■ Task prompt
Reproduce the entries shown below only from the line with "def failCrc (x" down to the line with "def rollback (cause", keeping both end lines and copying each one exactly.
---
-- ==== Sys2Proof/Machine/Update.lean ====
section
/-!
DEFINITION. The signed update (R390 to R394): the checks of Table 18-8, the image slots of Table 18-9, sessions with
their chunks, and the rollback of a trial image.
-/
namespace Sys2Proof.Machine

def setCan (f : Cantle → Cantle) (s : State) : State := { s with can := f s.can }

/-- Count a lifetime counter up by one, saturating (R387). -/
def lifeUp (i : Nat) (s : State) : State := setCan (fun c => { c with life := upd c.life i fun x => sat 64 (x + 1) }) s

/-! ### Verification (Table 18-8) -/

/-- Bytes [o, o + n) of an image, and as a little-endian number. -/
def part (b : List Byte) (o n : Nat) : List Byte := (b.drop o).take n
def partNum (b : List Byte) (o n : Nat) : Nat := littleEndian (part b o n)

/-- Reserved bytes are 0. -/
def blank (l : List Byte) : Bool := l.all (· == 0)

/-- The public key of a header, its slot, and whether that slot holds its hash and is not revoked. -/
def headerKey (b : List Byte) : Nat × Nat := (partNum b 0x40 32, partNum b 0x60 32)
def keyOk (revoked : BitVec 4) (b : List Byte) : Bool :=
  let k := partNum b 0x0E 1
  k ≤ 3 && !revoked.getLsbD k && (Config.keyHash k).toNat == bigEndian (sha256 (part b 0x40 64))

/-- The signature of header bytes 0x00 to 0x7F. -/
def signatureOk (b : List Byte) : Bool :=
  ecdsaOk (bigEndian (sha256 (part b 0 0x80))) (headerKey b) (partNum b 0x80 32) (partNum b 0xA0 32)

/-- The code of the first check that an image fails, 0 when it passes all (R390; log 11 on the body's extent). -/
def imageCheck (revoked : BitVec 4) (floor : BitVec 16) (b : List Byte) : Nat :=
  let body := partNum b 0x10 4
  if !(partNum b 0 4 = 0x314B565A && partNum b 4 2 = 1 && blank (part b 0x14 12) && blank (part b 0xC0 64)) then 1
  else if partNum b 6 2 ≠ 0x4880 then 2
  else if !keyOk revoked b then 3
  else if !(body % 8 = 0 && body ≤ 2096896 && 256 + body ≤ b.length) then 4
  else if sha256 (part b 0x100 body) ≠ part b 0x20 32 then 5
  else if !signatureOk b then 6
  else if partNum b 0x0C 2 < floor.toNat then 7 else 0

/-- What the device keeps of an image in a slot. -/
def imageOf (b : List Byte) : Image :=
  { bytes := b, bad := false, version := BitVec.ofNat 32 (partNum b 8 4), svn := BitVec.ofNat 16 (partNum b 0x0C 2)
    revoke := BitVec.ofNat 4 (partNum b 0x0F 1) }

/-! ### Sessions and chunks (R392, R393) -/

/-- Chunks of an image of so many bytes, and the bytes of one. -/
def chunkCount (total : Nat) : Nat := cdiv total 248
def chunkBytes (total i : Nat) : Nat := min 248 (total - 248 * i)

def setSlot (b : Bool) (x : SlotState) (s : State) : State :=
  setCan (fun c => if b then { c with slotB := x } else { c with slotA := x }) s
def setImage (b : Bool) (x : Image) (s : State) : State :=
  setCan (fun c => if b then { c with imageBi := x } else { c with imageA := x }) s

/-- What a slot holds. -/
def imageIn (s : State) (b : Bool) : Image := if b then s.can.imageBi else s.can.imageA

/-- SLOT, RESUME, TOTAL and CRC of UPDATE_BEGIN. -/
def beginSlot (p : List Word) : Bool := bit (wd p 0) 0
def beginResume (p : List Word) : Bool := bit (wd p 0) 1
def beginTotal (p : List Word) : Nat := fld (wd p 0) 63 32
def beginCrc (p : List Word) : BitVec 32 := BitVec.ofNat 32 (fld (wd p 1) 31 0)

/-- The stored session is the one that a RESUME names. -/
def resumes (s : State) (p : List Word) : Bool :=
  match s.can.session with
  | some x => x.slotB == beginSlot p && x.total == beginTotal p && x.crc == beginCrc p
  | none => false

/-- The session is set up: the slot is invalid from this moment. -/
def startSession (p : List Word) (s : State) : State :=
  let data := if beginResume p then (match s.can.session with | some x => x.data | none => []) else []
  let new : Session := { slotB := beginSlot p, total := beginTotal p, crc := beginCrc p, data := data }
  setImage (beginSlot p) { Image.shipped with bad := beginResume p && (imageIn s (beginSlot p)).bad } (setSlot (beginSlot p) .part
    (setCan (fun c => { c with session := some new, buffer := if beginResume p then c.buffer else [] }) s))

/-- A work takes the update path, or waits for those that a break-in has abandoned (R103, R420; log 64); an UPDATE_BEGIN sets
its session up as it takes it, an UPDATE_END joins one under way. -/
def takePath (w : UpdWork) (s : State) : State :=
  match s.can.works, w with
  | [], .begins p => startSession p (setCan (fun c => { c with works := [w] }) s)
  | l, .ends => if l.getLast? == some .ends then s else setCan (fun c => { c with works := l ++ [w] }) s
  | l, _ => setCan (fun c => { c with works := l ++ [w] }) s

/-- The oldest work of the update path has ended as f says; the next one takes the path. -/
def leavePath (f : State → State) (s : State) : State :=
  let rest := s.can.works.tail
  let t := endsFor (rest ≠ []) f (setCan (fun c => { c with works := rest }) s)
  match rest with
  | .begins p :: _ => startSession p t
  | _ => t

/-- UPDATE_BEGIN. -/
def hUpdateBegin : Handler :=
  { Handler.work 0xA3 2 (fun _ => .update) (fun _ p s => takePath (.begins p) s) with
    recov := true
    cantle := true
    value := fun _ p =>
      if !(within 0xFFFFFFFF00000003 (wd p 0) && rng (beginTotal p) 256 2097152) then some 0
      else if !within 0xFFFFFFFF (wd p 1) then some 1 else none
    bad := fun s _ p =>
      (!beginSlot p && s.can.slotA == .trial) || (if beginSlot p then s.can.slotA else s.can.slotB) == .part ||
        (beginResume p && !resumes s p)
    denied := fun s p => !beginSlot p && s.can.slotB != .valid && !inRecovery s }
/-- UPDATE_BEGIN. -/
def execUpdateBegin (o : Origin) (p : List Word) (s : State) : Out := .next (request hUpdateBegin o p s)

/-- The lowest chunk that is not stored. -/
def firstMissing (x : Session) : Nat :=
  let n := chunkCount x.total
  ((List.range n).find? fun i => !x.data.any fun c => c.1 = i).getD n

/-- UPDATE_BEGIN_DONE. -/
def execUpdateBeginDone (s : State) : Out :=
  .next (match s.can.works, s.can.session with
    | .begins _ :: _, some x =>
      leavePath (finish .update stOk [mk [(0, 16, chunkCount x.total), (16, 16, x.data.length), (32, 16, firstMissing x)]]) s
    | _, _ => s)

/-- INDEX of a chunk, and its data bytes. -/
def chunkIndex (p : List Word) : Nat := fld (wd p 0) 15 0
def chunkData (total : Nat) (p : List Word) : List Byte :=
  ((p.drop 1).flatMap wordBytes).take (chunkBytes total (chunkIndex p))

/-- A chunk of the session: its index, its length and its CRC. -/
def chunkFits (x : Session) (p : List Word) : Bool :=
  chunkIndex p < chunkCount x.total && p.length = 1 + cdiv (chunkBytes x.total (chunkIndex p)) 8 &&
    fld (wd p 0) 63 32 = (crc32c (chunkData x.total p)).toNat

/-- The buffer holds 64 chunks. -/
abbrev chunkBuffer : Nat := 64

/-- UPDATE_CHUNK; while UPDATE_BEGIN or UPDATE_END holds the update path, no chunk is taken. -/
def hUpdateChunk : Handler :=
  { Handler.plain 0xA4 2 (Handler.ok fun p s => setCan (fun c => { c with buffer := c.buffer ++ [(chunkIndex p, p.drop 1)] }) s) with
    recov := true
    cantle := true
    lenOk := fun p => rng p.length 2 32
    value := fun s p =>
      let bad := match s.can.session with | some x => !chunkFits x p | none => false
      if !within 0xFFFFFFFF0000FFFF (wd p 0) || bad then some 0 else none
    bad := fun s _ _ => s.can.session.isNone || chunkBuffer ≤ s.can.buffer.length || s.can.works ≠ [] }
/-- UPDATE_CHUNK. -/
def execUpdateChunk (o : Origin) (p : List Word) (s : State) : Out := .next (request hUpdateChunk o p s)

/-- UPDATE_CHUNK_STORED: the oldest buffered chunk is written to MRAM. -/
def execUpdateChunkStored (s : State) : Out :=
  .next (match s.can.buffer, s.can.session with
    | c :: r, some x =>
      if s.can.running || inRecovery s then
        setCan (fun k => { k with buffer := r, session := some { x with data := kvSet [] x.data c.1 c.2 } }) s
      else s
    | _, _ => s)

/-- UPDATE_END. -/
def hUpdateEnd : Handler :=
  { Handler.work 0xA5 0 (fun _ => .update) (fun _ _ s => takePath .ends s) with
    recov := true
    cantle := true
    bad := fun s _ _ => s.can.buffer ≠ [] ||
      match s.can.session with | some x => decide (x.data.length < chunkCount x.total) | none => true }
/-- UPDATE_END. -/
def execUpdateEnd (o : Origin) (p : List Word) (s : State) : Out := .next (request hUpdateEnd o p s)

/-- The bytes of a session's image. -/
def sessionBytes (x : Session) : List Byte := x.data.flatMap fun c => (c.2.flatMap wordBytes).take (chunkBytes x.total c.1)

/-- An UPDATE record with the check code; its DATA is not stated (log 45). -/
def logUpdate (code : Nat) (s : State) : State :=
  logRecord 0x84 code (now s) [BitVec.ofNat 64 (Config.free 382 s.drawn % 2 ^ 32)] { s with drawn := s.drawn + 1 }

/-- Verification of a whole image ends. -/
def judgeImage (x : Session) (s : State) : State :=
  let b := sessionBytes x
  let code := imageCheck s.can.revoked s.can.svnFloor b
  let s1 := logUpdate code (setCan (fun c => { c with session := none }) s)
  if code = 0 then
    finish .update stOk [] (post evUpdateStored (b2n x.slotB)
      (setImage x.slotB (imageOf b) (setSlot x.slotB (if x.slotB then .valid else .stored) s1)))
  else finish .update stDenied [BitVec.ofNat 64 code] (post evUpdateBadSig code (setSlot x.slotB .empty s1))

/-- The stored chunks give the CRC of UPDATE_BEGIN; with a word that cannot be corrected among them they do not (R389; log
111). -/
def crcHolds (s : State) (x : Session) : Bool := crc32c (sessionBytes x) == x.crc && !(imageIn s x.slotB).bad

/-- The whole-image CRC fails: the bitmap is cleared, and the slot stays PARTIAL. -/
def failCrc (x : Session) (s : State) : State :=
  finish .update stConflict [] (setImage x.slotB { imageIn s x.slotB with bad := false }
    (setCan (fun c => { c with session := some { x with data := [] } }) s))

/-- UPDATE_END_DONE: the whole-image CRC first, then the checks. -/
def execUpdateEndDone (s : State) : Out :=
  .next (match s.can.works, s.can.session with
    | .ends :: _, some x =>
      leavePath (if crcHolds s x then planes (judgeImage x) else failCrc x) s
    | _, _ => s)

/-! ### Activation and rollback (R391, R394) -/

/-- Image A runs in TRIAL. -/
def onTrial (s : State) : Bool := s.can.slotA == .trial && s.can.running && !s.can.imageB && !inRecovery s

/-- A level 2 reset is to follow; one scheduled already stands. -/
def schedule (level : Nat) (s : State) : State :=
  if s.pwr.hard.isSome then s else { s with pwr := { s.pwr with hard := some level } }

/-- The trial image is rejected. -/
def rollback (cause : Nat) (s : State) : State :=
  schedule 2 (lifeUp 12 (setCan (fun c => { c with slotA := .rejected, rollback := some cause, trialAt := none }) s))

/-- The smaller SVN of the VALID slots, A included. -/
def validSvn (c : Cantle) : BitVec 16 :=
  if c.slotB == .valid && c.imageBi.svn < c.imageA.svn then c.imageBi.svn else c.imageA.svn

/-- The trial image is confirmed. -/
def confirm (s : State) : State :=
  lifeUp 13 (setCan (fun c => { c with
    slotA := .valid, trialAt := none, revoked := c.revoked ||| c.imageA.revoke
    svnFloor := if c.svnFloor < validSvn c then validSvn c else c.svnFloor }) s)

/-- What UPDATE_ACTIVATE does. -/
def activate (w : Word) (s : State) : State :=
  match fld w 1 0 with
  | 0 => schedule 2 (setCan (fun c => { c with slotA := .trial, attempts := 0 }) s)
  | 1 => confirm s
  | _ => rollback 1 s

/-- UPDATE_ACTIVATE. -/
def hUpdateActivate : Handler :=
  { Handler.plain 0xA6 1 (Handler.ok fun p s => activate (wd p 0) s) with
    recov := true
    cantle := true
    value := fun _ p => if within 3 (wd p 0) && fld (wd p 0) 1 0 ≠ 3 then none else some 0
    bad := fun s _ p => if fld (wd p 0) 1 0 = 0 then s.can.slotA != .stored else !onTrial s }

/-- Word 0 with its ACTION given. -/
def withAct (a : Nat) (w : Word) : Word := (w &&& ~~~ (3 : Word)) ||| BitVec.ofNat 64 a

/-- UPDATE_ACTIVATE, TRIAL. -/
def execUpdateActivateTrial (o : Origin) (w : Word) (s : State) : Out := .next (request hUpdateActivate o [withAct 0 w] s)
/-- UPDATE_ACTIVATE, CONFIRM. -/
def execUpdateActivateConfirm (o : Origin) (w : Word) (s : State) : Out := .next (request hUpdateActivate o [withAct 1 w] s)
/-- UPDATE_ACTIVATE, REJECT. -/
def execUpdateActivateReject (o : Origin) (w : Word) (s : State) : Out := .next (request hUpdateActivate o [withAct 2 w] s)

/-- TRIAL_TIMER_EXPIRY: TRIAL_S after READY. -/
def execTrialTimerExpiry (s : State) : Out := .next (if onTrial s && s.can.trialAt.isSome then rollback 0 s else s)

end Sys2Proof.Machine
end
---
■ Final answer
def failCrc (x : Session) (s : State) : State :=
  finish .update stConflict [] (setImage x.slotB { imageIn s x.slotB with bad := false }
    (setCan (fun c => { c with session := some { x with data := [] } }) s))

/-- UPDATE_END_DONE: the whole-image CRC first, then the checks. -/
def execUpdateEndDone (s : State) : Out :=
  .next (match s.can.works, s.can.session with
    | .ends :: _, some x =>
      leavePath (if crcHolds s x then planes (judgeImage x) else failCrc x) s
    | _, _ => s)

/-! ### Activation and rollback (R391, R394) -/

/-- Image A runs in TRIAL. -/
def onTrial (s : State) : Bool := s.can.slotA == .trial && s.can.running && !s.can.imageB && !inRecovery s

/-- A level 2 reset is to follow; one scheduled already stands. -/
def schedule (level : Nat) (s : State) : State :=
  if s.pwr.hard.isSome then s else { s with pwr := { s.pwr with hard := some level } }

/-- The trial image is rejected. -/
def rollback (cause : Nat) (s : State) : State :=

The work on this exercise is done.